What you have to do
Taking the line with "if ¬ writes then skip u" as the first and the last line of the entries as the final one, copy that span exactly.

Supplied material
/-- Where a job's copies go (R209, R215): a place of this switch, or a home tile of another rank. -/
def State.target (s : State) (m : MigSlot) (line : Nat) : Nat × Nat :=
  if m.jobType = 1 ∧ m.dstRank ≠ s.rank then (64 + m.dstRank, fabricAddr m.dstRank m.dstTile (64 * line))
  else
    let d := s.tile m.dstTile
    (d.pPort, d.pTile * 2 ^ 28 + 64 * line)

/-- Issue line transactions of slot k while it may (R212: at most 256 copies in flight). -/
def State.pump (s : State) (k : Nat) : Nat → State
  | 0 => s
  | fuel + 1 =>
    let m := s.mig k
    if ¬ m.valid ∨ m.wait ≠ .lines ∨ m.failing.isSome ∨ 256 ≤ m.inflight.length then s
    else match takeLine m.work with
      | none => s
      | some (l, rest) =>
        if m.inflight.contains l then s
        else
        let e := s.tile m.srcTile
        let place := (e.pPort, e.pTile * 2 ^ 28 + 64 * l)
        let op := if m.jobType = 5 then opVerifyRead else opNaRead
        match s.lineTxn m.qp m.qpGen op m.srcTile l place 0 false (.job k 0 l) with
        | none => s
        | some s =>
          (s.updMig k fun m => { m with work := rest, inflight := m.inflight ++ [l], passLines := m.passLines + 1 }).pump k fuel

/-! ### The end of a job -/

/-- Held writes run TRANSLATE again (R214). -/
def State.releaseHolds (s : State) : State :=
  (s.dp.txns.find fun _ t => t.state == .waitHold).foldl (fun s i => s.wake i) s

/-- Free migration slot k and the marks that name it. -/
def State.freeMig (s : State) (k : Nat) : State :=
  let s := s.clearSlotMap k
  let keep (m : Option (Nat × Bool)) : Option (Nat × Bool) := m.filter fun j => j.1 != k
  let marked := s.dp.txns.find fun _ t =>
    (t.mark.map (·.1)) == some k || t.attached.any fun a => (a.mark.map (·.1)) == some k
  let s := marked.foldl (fun s i => s.updTxn i fun t =>
    { t with mark := keep t.mark, attached := t.attached.map fun a => { a with mark := keep a.mark } }) s
  { s with wq.slots := s.wq.slots.set k {}, dp.freed := true }

/-- The subject returns to ACTIVE (R207, R225), unless a walk has changed it. -/
def State.restoreTile (s : State) (n k : Nat) : State :=
  let e := s.tile n
  if e.state = .migrating ∧ e.migSlot = k then s.writeTile n { e with state := .active, migSlot := 0 } else s

/-- Does a job lend a donor of this switch (R209)? -/
def MigSlot.lends (m : MigSlot) (rank : Nat) : Bool := m.jobType == 3 || (m.jobType == 1 && m.dstRank == rank)

/-- The donor of slot k's job, when it is still lent, becomes FREE again. -/
def State.restoreDonor (s : State) (k : Nat) : State :=
  let m := s.mig k
  let d := s.tile m.dstTile
  if m.lends s.rank ∧ d.lent s.rank m.srcTile then
    s.writeTile m.dstTile { d with state := .free, fwdRank := 0, fwdTile := 0 }
  else s

/-- A job in slot k ends with a status and reason; its entries go back (R207, R218). -/
def State.failJob (s : State) (k status reason : Nat) : State :=
  let m := s.mig k
  if ¬ m.valid then s
  else
    let s := ((s.restoreTile m.srcTile k).restoreDonor k).freeMig k
    (s.endOfJob m.qp m.descSeq m.qpGen m.srcTile status (jobResult reason m.passes m.lines.toNat 0 m.flagged)).releaseHolds

/-- Fail a job once the line transactions in flight have ended. -/
def State.failWhenQuiet (s : State) (k status reason : Nat) : State :=
  let m := s.mig k
  if m.inflight.isEmpty then s.failJob k status reason
  else s.updMig k fun m => { m with failing := m.failing.or (some (256 * status + reason)), work := [] }

/-- Order the zeroing of a released place (R209, R218), under a queue pair's tenant or none. -/
def State.orderZero (s : State) (n : Nat) (owner : Nat := 4096) : State :=
  { s with wq.zeros := s.wq.zeros ++ [{ tile := n, release := true, owner := owner }] }

/-- Writes of a tile's hosts that passed TRANSLATE under slot k and have not run MARK_DIRTY: the switchover waits for them (R227). -/
def State.unmarked (s : State) (k : Nat) : Bool :=
  s.dp.txns.cells.any fun c =>
    let t := c.2
    t.state != .free && t.state != .draining && t.state != .waitHold && t.homeState == .migrating && t.migSlot == k
      && t.homeRank == s.rank && !t.markSeen && (t.cls == 1 || (t.cls == 7 && t.opcode == opMgmtWrite))

/-- Has a write been marked in slot k since the last sweep, or is one outstanding? -/
def State.marksLeft (s : State) (k : Nat) : Bool :=
  (s.wq.summary.keys.any fun i => i / 2048 == k) || (s.mig k).out0 != 0 || (s.mig k).out1 != 0

/-- Step 3 of a switchover (R209, R214): the entries change, the hold ends, the slot is freed, the completion queued. -/
def State.flipTiles (s : State) (k : Nat) : State :=
  let m := s.mig k
  let e := s.tile m.srcTile
  let d := s.tile m.dstTile
  let base := { e with state := .active, migSlot := 0 }
  let s :=
    if m.jobType = 3 then
      (s.writeTile m.srcTile { base with mirrored := true, singleCopy := false, mPort := d.pPort, mTile := d.pTile }).writeTile
        m.dstTile { d with state := .moved, fwdRank := s.rank, fwdTile := m.srcTile }
    else if m.dstRank = s.rank then
      -- a place that is to be zeroed stays lent until its readers have ended
      let after : HtEntry := if m.zeroReleased then d else { d with state := .free, fwdRank := 0, fwdTile := 0 }
      (s.writeTile m.srcTile { base with pPort := d.pPort, pTile := d.pTile }).writeTile
        m.dstTile { after with pPort := e.pPort, pTile := e.pTile }
    else s.writeTile m.srcTile { base with state := .moved, fwdRank := m.dstRank, fwdTile := m.dstTile }
  let hold := s.sys.ft - m.holdStart
  let s := ((s.countGlobal 225).updMig k fun m => { m with phase := .finish }).freeMig k
  let s := s.endOfJob m.qp m.descSeq m.qpGen m.srcTile 0 (jobResult 0 (m.passes + 1) m.lines.toNat hold m.flagged)
  let s := if m.jobType = 1 ∧ m.dstRank = s.rank ∧ m.zeroReleased then s.orderZero m.dstTile m.qp else s
  s.releaseHolds

/-- The hold of slot k ends without a flip (R214): a failed attempt is one pass (R213). -/
def State.endHoldPhase (s : State) (k : Nat) : State :=
  let m := s.mig k
  if m.maxPasses ≤ m.passes + 1 then
    State.failJob (s.updMig k fun m => { m with passes := m.passes + 1, phase := .copy }) k 4 4
  else
    State.releaseHolds (s.updMig k fun m =>
      { m with phase := if m.noCache then .noCache else .copy, passes := m.passes + 1, pass := m.passes + 2, final := false
               wait := .ended })

/-- May step 3 take place (R219)? -/
def State.flipAllowed (s : State) (k : Nat) : Bool :=
  (s.mig k).jobType != 3
    || (s.bank.mirroredSet && s.dp.txns.cells.all fun c => c.2.state == .free || (s.tab.bank c.2.bank).mirroredSet)

/-- Does a job need invalidation before it may switch over (R216)? -/
def State.needsNoCache (s : State) (m : MigSlot) : Bool :=
  m.jobType == 1 && m.dstRank != s.rank && m.before.attr == .sharedCoherent && !m.noCache

/-- Lines of a tile that have a directory entry (R216). -/
def State.trackedLines (s : State) (tile : Nat) : List Nat :=
  let words := (s.dir.copy0.cells ++ s.dir.copy1.cells).map (·.1)
  (words.filterMap fun i =>
    match s.readWay (i / 16) (i % 16) with
    | .good w _ =>
      let e := DirE.decode w
      let n := lineAt e.tag (i / 16)
      if e.state != 0 && n / 2 ^ 22 == tile then some n else none
    | .bad _ _ => none).mergeSort.eraseDups

/-- Start the VICTIM_EVICT transactions of NO_CACHE that can start (R216). -/
def State.pumpEvicts (s : State) (k : Nat) : State :=
  let m := s.mig k
  if m.wait ≠ .evicts then s
  else m.again.foldl (fun s n =>
    if (s.dp.lines.get n).isSome then s
    else
      let drop (s : State) : State := s.updMig k fun m => { m with again := m.again.filter (· ≠ n) }
      match (s.trackedLines m.srcTile).contains n, s.lookupLine n with
      | true, .entry _ e =>
        (match s.startEvict n e.encode (.noCache k) with
        | none => s
        | some s => drop (s.updMig k fun m => { m with evicts := m.evicts + 1 }))
      | _, _ => drop s) s

/-- One more sweep of slot k, whose lines are then copied (R212, R214). -/
def State.sweepAgain (s : State) (k : Nat) : State :=
  let old := (s.mig k).wphase
  let (l, s) := s.sweepMap k
  s.updMig k fun m => { m with work := l, wait := .phase old }

/-- The copy inside a hold has ended: what still marks is drained and copied before the flip (R214, R227; DEDUCED, log entry 86). -/
def State.finalEnd (s : State) (k : Nat) : State :=
  if s.unmarked k then s.updMig k fun m => { m with wait := .writers }
  else if s.marksLeft k then s.sweepAgain k
  else if ¬ s.flipAllowed k then s.endHoldPhase k
  else if s.liveFull then s.updMig k fun m => { m with wait := .lines }
  else s.flipTiles k

/-- A pass of slot k has ended: what follows (R212, R213, R220). -/
def State.passEnd (s : State) (k : Nat) : State :=
  let m := s.mig k
  let s := s.updMig k fun m => { m with dirtyLast := m.passLines, wait := .ended }
  if m.final then s.finalEnd k
  else
    let passes := m.passes + 1
    let last := decide (m.maxPasses ≤ passes)
    let s := s.updMig k fun m => { m with passes := passes, pass := passes + 1 }
    if m.jobType = 5 then
      let marked := (s.wq.summary.keys.any fun i => i / 2048 == k)
      (if (m.again.isEmpty ∧ ¬ marked) ∨ last then
        let s := (s.restoreTile m.srcTile k).freeMig k
        s.endOfJob m.qp m.descSeq m.qpGen m.srcTile 0 (jobResult 0 passes m.lines.toNat 0 m.flagged)
      else s)
    else if m.pass = 1 ∨ m.converge < m.passLines then (if last then s.failJob k 4 4 else s)
    else if s.needsNoCache m then
      State.pumpEvicts (s.updMig k fun m =>
        { m with phase := .noCache, noCache := true, wait := .evicts, again := s.trackedLines m.srcTile }) k
    else s.updMig k fun m => { m with wait := .canSwitch }

/-- Line l of slot k is done. -/
def State.lineDone (s : State) (k l : Nat) : State :=
  (s.countGlobal 227).updMig k fun m => { m with inflight := m.inflight.filter (· ≠ l), lines := m.lines + 1 }

/-- Drop line l from flight, to be taken up again in this pass. -/
def State.lineAgain (s : State) (k l : Nat) : State :=
  s.updMig k fun m => { m with inflight := m.inflight.filter (· ≠ l), work := m.work ++ [(l, 1)], passLines := m.passLines - 1 }

/-- Flag line l, or not. -/
def flagLine (l : Nat) (f : Bool) (fl : List Nat) : List Nat := if f then (if fl.contains l then fl else fl ++ [l]) else fl

/-- STATUS and REASON of a failed line transaction: 3 ACCESS_FAULT, else JOB_FAILED with the reason. -/
def failOf (result reason : Nat) : Nat × Nat := if result = 3 then (3, 0) else (4, reason)

/-- Is line l's bit clear and the old phase drained (R220)? A line of a lost block counts as marked while its summary bit is set
(R224). -/
def State.lineQuiet (s : State) (k l : Nat) : Bool :=
  let m := s.mig k
  let block := 0x3800000 + 2048 * k + l / 2048
  let marked := if s.setLost block then s.wq.summary.get (2048 * k + l / 2048)
    else s.dir.dirty0.get (k * 2 ^ 22 + l) || s.dir.dirty1.get (k * 2 ^ 22 + l)
  !marked && (if m.wphase then m.out0 else m.out1) == 0

/-- The NA_READ under which line l of slot k was rewritten ends, and with it its line hold (R220). -/
def State.releaseKept (s : State) (k l : Nat) : State :=
  (s.dp.txns.find fun _ t => t.state != .free && t.issuer == .job k 3 l).foldl (fun s i => s.freeTxn i) s
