/-- Lanes `base` to `base + w - 1`. -/
def laneRun (base w : Nat) : List Nat := (List.range w).map (base + ·)

/-- The run of lanes that a port falls back to (R230): the widest of x8, x4, x2 and x1 all of whose lanes work, from the lowest of
the port's `n` lanes or, by lane reversal, up to the highest. -/
def fallbackRun (n : Nat) (working : List Nat) : Option (List Nat) :=
  ([8, 4, 2, 1].filter fun w => decide (w ≤ n)).findSome? fun w =>
    [laneRun 0 w, laneRun (n - w) w].find? fun r => r.all (working.contains ·)

/-- Flit mode (R232): the latency-optimised format only without IDE. -/
def trainedFlit (p : PortParam) (l : LinkTrained) : Nat :=
  if l.flit = 3 ∧ (p.ideRequired ∨ p.ideMode ≠ 0) then 2 else l.flit.toNat

/-- The highest rate that the port's configuration, the partner and the flit mode allow: 32 GT/s without 256 B flits (R231, R232). -/
def trainedRate (p : PortParam) (l : LinkTrained) : Nat :=
  Nat.min (Nat.min l.rate.toNat p.maxRate) (if 2 ≤ trainedFlit p l then 5 else 4)

/-- IDE of PORT_STATUS after link-up: keys pending where the port runs IDE (R235, R244). -/
def idleIde (p : PortParam) : Nat := if p.ideRequired ∨ p.ideMode ≠ 0 then 1 else 0

/-- Queue an Add Capacity event (R20, R32): DPA tile, length in tiles, SHARE_ID, the shared flag and the first translation
entry. -/
def State.addCapacity (s : State) (p : Nat) (e : Extent) : State :=
  s.poolEvent p 4 1 [e.dpa, e.count, e.shareId, b2n e.shared, e.tt]

/-- At a host port's DL_UP after a warm reset, the pool view queues the events that waited for it, and their add timeouts
run (R404). -/
def State.queueAdds (s : State) (p : Nat) : State :=
  let pv := s.edge.pools.get p
  let due := s.sys.ft + s.tab.ident.addS * 1000000000
  let pv' : PoolView := { pv with adds := pv.adds.map fun a => { a with due := a.due.or (some due) } }
  let t : State := { s with edge.pools := s.edge.pools.set p pv' }
  (pv.adds.filter (·.due.isNone)).foldl (fun s a => s.addCapacity p a.extent) t

/-- The data link of port p comes up (R249), unless the die-to-die link of its die is lost (R406). -/
def State.linkUpEvent (s : State) (p : Nat) (l : LinkTrained) : State :=
  let k := s.port p
  let c := s.param p
  if k.dlUp ∨ ¬ k.training ∨ k.dpc ∨ k.role = .disabled ∨ ¬ s.portsRun ∨ s.sys.dieLost.toNat.testBit (p / 16) then s
  else
    let w := trainedWidth c l
    let fl := trainedFlit c l
    let rate := trainedRate c l
    let s := s.updPort p fun k =>
      { k with dlUp := true, rate := rate, width := w, widthNow := w, flit := fl, ide := idleIde c, widthDegraded := false
               lanes := laneRun 0 w, lanesUp := laneRun 0 w, scaledFc := l.scaledFc
               mld := l.mld && c.mld && (k.role == .bound || k.role == .unbound), upAt := s.sys.ft, cfgAllowed := false
               viral := false, decBase := if k.role = .host then c.decBaseTile else 0
               decTilesM1 := if k.role = .host then c.decTilesM1 else 0, decValid := k.role == .host }
    let s := { s with dp.freed := true }
    let s := if k.role = .host then s.queueAdds p else s
    s.log 0x0301 0 [(1, p), (1, rate), (1, w), (1, fl), (1, 0)]

/-- 100 ms after DL_UP, configuration requests are allowed (R249). -/
def State.configAllowed (s : State) (p : Nat) : State :=
  let k := s.port p
  if ¬ k.dlUp ∨ k.cfgAllowed then s
  else
    let s := s.advanceTo (k.upAt + 100000000)
    let s := s.updPort p fun k => { k with cfgAllowed := true }
    if k.role = .bound then s.notifyVppbs p 1 [1] else s
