-- ==== Sys2Proof/Machine/Store.lean ====
section
/-! DEFINITION. The directory store's events (R126 to R135): retirement and relocation of channels, scrub passes and
candidate sweeps, and parity failures of on-die SRAM with their repairs. -/

namespace Sys2Proof.Machine

/-! ### Retirement and relocation (R132 to R134) -/

/-- The entries of `t` for which `sel` holds are replaced by those of `src`. -/
def Tbl.takeOver {α : Type} {d : α} (t src : Tbl d) (sel : Nat → Bool) : Tbl d :=
  ⟨((t.cells.filter fun c => !sel c.1) ++ src.cells.filter fun c => sel c.1).mergeSort fun a b => decide (a.1 ≤ b.1)⟩

/-- The scrub sequencer's access to block b at checker 76 (R138, R140): allowed or not. A region of the checker that failed parity
denies (R135). -/
def State.scrubAsk (s : State) (b needs : Nat) : Bool × State :=
  if s.checkerBroken 76 then (false, s)
  else
    let a : Access := { space := 2, addr := 256 * b, needs := needs, noTenant := true }
    let (r, s) := s.checkAccess s.bank 76 a false
    (r == 0, s)

/-- Can checker 76 deny the scrub sequencer anything? Not while its wired region alone is valid (R148). -/
def State.scrubBound (s : State) : Bool :=
  s.checkerBroken 76 || (List.range 64).any fun r => r != 0 && (s.bank.region 76 r).valid

/-- The block of the reserve that data block i of pair p moves to (R133). -/
def reserveBlock (p i : Nat) : Nat := 16 * (pairBlocks + i / 15) + ((List.range 16).filter (· ≠ p)).getD (i % 15) p

/-- The data blocks of pair p below `lim` that checker 76 keeps from being copied: they are skipped (R149). -/
def State.relocSkips (s : State) (p lim : Nat) : List Nat × State :=
  if ¬ s.scrubBound then ([], s)
  else (List.range lim).foldl (fun (r : List Nat × State) i =>
    let (reads, s) := r.2.scrubAsk (16 * i + p) 1
    if ¬ reads then (r.1 ++ [i], s)
    else
      let (writes, s) := s.scrubAsk (reserveBlock p i) 2
      (if writes then r.1 else r.1 ++ [i], s)) ([], s)

/-- Is block b one of pair p below `lim` that is copied? -/
def blockIn (p lim : Nat) (skip : List Nat) (b : Nat) : Bool :=
  b % 16 == p && decide (b / 16 < lim) && !skip.contains (b / 16)

/-- Blocks of pair p below `lim` are copied from the survivor into both copies of the reserve (R133). -/
def State.copyPair (s : State) (p lim : Nat) (skip : List Nat) : State :=
  let d := s.dir
  let one := s.chanOk (p + 16)
  let entry (e : Nat) : Bool := blockIn p lim skip (e / 16)
  let bit (j : Nat) : Bool := blockIn p lim skip (0x3800000 + j / 2048)
  let byte (a : Nat) : Bool := blockIn p lim skip (a / 256)
  let es := if one then d.copy1 else d.copy0
  let bs := if one then d.dirty1 else d.dirty0
  let fs := if one then d.flip1 else d.flip0
  { s with
    dir.copy0 := d.copy0.takeOver es entry, dir.copy1 := d.copy1.takeOver es entry
    dir.dirty0 := d.dirty0.takeOver bs bit, dir.dirty1 := d.dirty1.takeOver bs bit
    dir.flip0 := d.flip0.takeOver fs byte, dir.flip1 := d.flip1.takeOver fs byte }

/-- The dirty-bitmap blocks that are lost read as marked (R224). -/
def State.loseBitmaps (s : State) : State :=
  (s.wq.slots.find fun _ m => m.valid).foldl (fun s k =>
    let gone := (List.range 2048).filter fun b => s.setLost (0x3800000 + 2048 * k + b)
    let marks := gone.foldl (fun t b => t.set (2048 * k + b) true) s.wq.summary
    { s with wq.summary := marks }) s

/-- Channel c is retired (R132): its pair goes on from the survivor and moves to the reserve (R133), or is lost (R134). -/
def State.retireChannel (s : State) (c cause : Nat) : State :=
  if ¬ s.chanOk c then s
  else
    let p := c % 16
    let mate := if c < 16 then c + 16 else c - 16
    let moved : Bool := match s.dir.reloc with
      | some r => r.pair == p && r.done
      | none => false
    let copying : Bool := match s.dir.reloc with
      | some r => r.pair == p && !r.done
      | none => false
    let log (s : State) : State :=
      ((s.countGlobal 87).log 0x0205 2 [(1, c), (1, cause)]).freezeMaskable 5
    if s.chanOk mate then
      let s := { s with dir.retired := s.dir.retired ||| BitVec.ofNat 32 (2 ^ c) }
      log (if s.dir.reloc.isNone then { s with dir.reloc := some { pair := p } } else s)
    else if moved then log { s with dir.retired := s.dir.retired ||| BitVec.ofNat 32 (2 ^ c) }
    else
      let s : State := if copying then
          let (n, s) := s.free
          let n := n % (pairBlocks + 1)
          let (skip, s) := s.relocSkips p n
          let s := s.copyPair p n skip
          { s with dir.reloc := some { pair := p, pointer := n, skipped := skip } }
        else s
      let s := log { s with
        dir.retired := s.dir.retired ||| BitVec.ofNat 32 (2 ^ c), dir.lost := s.dir.lost ||| BitVec.ofNat 16 (2 ^ p) }
      (s.log 0x0207 3 [(1, p), (1, cause)]).loseBitmaps

/-- The copy to the reserve ends (R133). -/
def State.relocationDone (s : State) : State :=
  match s.dir.reloc with
  | none => s
  | some r =>
    if r.done ∨ s.sys.mode = .safe ∨ s.dir.lost.toNat.testBit r.pair then s
    else
      let (skip, s) := s.relocSkips r.pair pairBlocks
      let s := s.copyPair r.pair pairBlocks skip
      { s with dir.reloc := some { r with pointer := pairBlocks, done := true, skipped := skip } }.log 0x0206 0
        [(1, r.pair), (1, 0)]

/-- CHANNEL_RETIRED: the channel is retired where its cause holds (R120, R132). -/
def State.retireFor (s : State) (c : Nat) (r : RetireCause) : State :=
  match r with
  | .write fails => if fails.toNat < 4 then s else s.retireChannel c 0
  | .retrain errors => if errors.toNat ≤ s.tab.dirParam.retrainErrors then s else s.retireChannel c 1
  | .corrections => if (s.dir.corrections.get c).length ≤ s.tab.dirParam.correctionLimit then s else s.retireChannel c 2

/-- Channels with more corrections in a second than the limit are retired (R132). -/
def State.retireDue (s : State) : State :=
  (List.range 32).foldl (fun (s : State) c =>
    if s.chanOk c ∧ s.tab.dirParam.correctionLimit < (s.dir.corrections.get c).length then s.retireChannel c 2 else s) s

/-- CHANNEL_RETIRE. -/
def State.cmdChannelRetire (s : State) (i : Instr) (h : CmdHdr) (c : Nat) : State :=
  s.command i h { opcode := 0xC603, len := 1, changes := true } none fun s _ =>
    if s.chanOk c ∧ s.chanOk (if c < 16 then c + 16 else c - 16) then ok (s.retireChannel c 3)
    else conflict s 0xA c (if s.chanOk c then 0 else 1)

/-! ### Scrub passes (R130, R131) -/

/-- Note entry e as failing. -/
def ScrubSummary.fail (m : ScrubSummary) (e : Nat) : ScrubSummary :=
  let v := BitVec.ofNat 30 e
  { m with
    firstFail := if v.toNat ≤ m.firstFail.toNat then v else m.firstFail
    lastFail := if m.lastFail = 0x3FFFFFFF ∨ m.lastFail.toNat ≤ v.toNat then v else m.lastFail }

/-- A one-copy failure, or a copy that differs from the cache, is repaired. -/
def ScrubSummary.fixed (m : ScrubSummary) (e : Nat) : ScrubSummary := { m.fail e with corrected := m.corrected + 1 }

/-- The summary's word (R131). -/
def ScrubSummary.word (m : ScrubSummary) : BitVec 192 :=
  BitVec.ofNat 192 (pack [(32, m.checked.toNat), (32, m.corrected.toNat), (32, m.uncorrectable.toNat),
    (30, m.firstFail.toNat), (2, 0), (30, m.lastFail.toNat), (2, 0), (1, b2n m.partialPass)])

/-- An uncorrectable entry found by a pass: counted, logged, and rebuilt for its readable TAGs or swept (R126, R130). -/
def State.scrubBad (s : State) (set way : Nat) (tags : List Nat) : State :=
  let s := s.logUncorrectable set way
  if tags.isEmpty then s.queueSweep set way else tags.foldl (fun s tag => s.queueRebuild (lineAt tag set) set way) s

/-- Two copies that both pass and differ make an entry that is not cached uncorrectable, with both TAGs as candidates (R130). -/
def State.findConflict (s : State) (set way : Nat) : State :=
  let up := s.copiesUp set
  let a := s.dir.copy false set way
  let b := s.dir.copy true set way
  if up.1 ∧ up.2 ∧ dirPass a ∧ dirPass b ∧ a ≠ b ∧ ¬ s.dir.conflicted.any (·.1 == 16 * set + way) then
    { s with dir.conflicted := s.dir.conflicted ++ [(16 * set + way, [(DirE.decode a).tag, (DirE.decode b).tag].eraseDups)] }
  else s

/-- A pass checks one entry of a set. -/
def State.scrubWay (s : State) (m : ScrubSummary) (set way : Nat) : State × ScrubSummary :=
  let e := 16 * set + way
  let up := s.copiesUp set
  let mend (s : State) (v : BitVec 128) : State × ScrubSummary :=
    let bad := (if up.1 ∧ s.dir.copy false set way ≠ v then [false] else [])
      ++ (if up.2 ∧ s.dir.copy true set way ≠ v then [true] else [])
    (bad.foldl (fun s one => s.repairCopy set way one v) s, if bad.isEmpty then m else m.fixed e)
  match ((s.cachedSet set).map fun c => c.ways.getD way dirFill).filter (s.wayGood set way) with
  | some v => mend s v
  | none =>
    let s := if (s.cachedSet set).isSome then s else s.findConflict set way
    match s.readWay set way with
    | .good v _ => mend s v
    | .bad _ tags => (s.scrubBad set way tags, { m.fail e with uncorrectable := m.uncorrectable + 1 })

/-- Sets of the range that a pass can find anything at: those listed in a copy or in the cache and those that are lost, or every
set where checker 76 may deny one. The entries of every other set pass, and its copies agree. -/
def State.scrubSets (s : State) (first count : Nat) : List Nat :=
  let all := List.range' (first / 16) ((first + count - 1) / 16 + 1 - first / 16)
  if s.scrubBound then all
  else
    let inside (t : Nat) : Bool := decide (first < 16 * t + 16) && decide (16 * t < first + count)
    let listed := (s.dir.copy0.keys ++ s.dir.copy1.keys).map (· / 16)
    let cached := s.dir.cache.cells.flatMap fun c => c.2.map (·.set)
    let lost := if s.dir.lost = 0 then [] else all.filter s.setLost
    ((listed ++ cached ++ lost).filter inside).mergeSort.eraseDups

/-- A pass that is under way: its state and summary, and whether a channel's retirement has ended it (R131). -/
structure Scrub where
  state : State
  sum : ScrubSummary
  ended : Bool := false

/-- A pass reads one set and repairs what it finds; a set that checker 76 denies is skipped (R130, R149). It ends once a channel of
the range is to be retired (R131, R132). -/
def Scrub.set (r : Scrub) (first count set : Nat) : Scrub :=
  if r.ended then r
  else
    let (reads, s) := r.state.scrubAsk set 1
    let ways := (List.range 16).filter fun w => decide (first ≤ 16 * set + w) && decide (16 * set + w < first + count)
    let skip (s : State) : Scrub :=
      { r with state := s, sum := { r.sum with partialPass := true, checked := r.sum.checked - BitVec.ofNat 32 ways.length } }
    if ¬ reads then skip s
    else
      let t := ways.foldl (fun (t : State × ScrubSummary) w => t.1.scrubWay t.2 set w) (s, r.sum)
      let (writes, u) := if t.1.dir.copy0 = s.dir.copy0 ∧ t.1.dir.copy1 = s.dir.copy1 then (true, s) else s.scrubAsk set 2
      if ¬ writes then skip u
      else
        let left := first + count - (16 * set + 16)
        if t.1.overLimit.isSome ∧ left ≠ 0 then
          { state := t.1, ended := true
            sum := { t.2 with partialPass := true, checked := t.2.checked - BitVec.ofNat 32 left } }
        else { r with state := t.1, sum := t.2 }

/-- A scrub pass over a range (R130). The model makes it at one instant, and logs the entries of a lost pair one by one
(DESIGN CHOICE, log entries 40 and 41). -/
def State.scrubPass (s : State) (first count : Nat) : ScrubSummary × State :=
  let r := (s.scrubSets first count).foldl (fun (r : Scrub) set => r.set first count set)
    { state := s, sum := { checked := BitVec.ofNat 32 count } }
  (r.sum, r.state.count (globalCtr 88) r.sum.checked.toNat)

Worked solution
      if ¬ writes then skip u
      else
        let left := first + count - (16 * set + 16)
        if t.1.overLimit.isSome ∧ left ≠ 0 then
          { state := t.1, ended := true
            sum := { t.2 with partialPass := true, checked := t.2.checked - BitVec.ofNat 32 left } }
        else { r with state := t.1, sum := t.2 }

/-- A scrub pass over a range (R130). The model makes it at one instant, and logs the entries of a lost pair one by one
(DESIGN CHOICE, log entries 40 and 41). -/
def State.scrubPass (s : State) (first count : Nat) : ScrubSummary × State :=
  let r := (s.scrubSets first count).foldl (fun (r : Scrub) set => r.set first count set)
    { state := s, sum := { checked := BitVec.ofNat 32 count } }
  (r.sum, r.state.count (globalCtr 88) r.sum.checked.toNat)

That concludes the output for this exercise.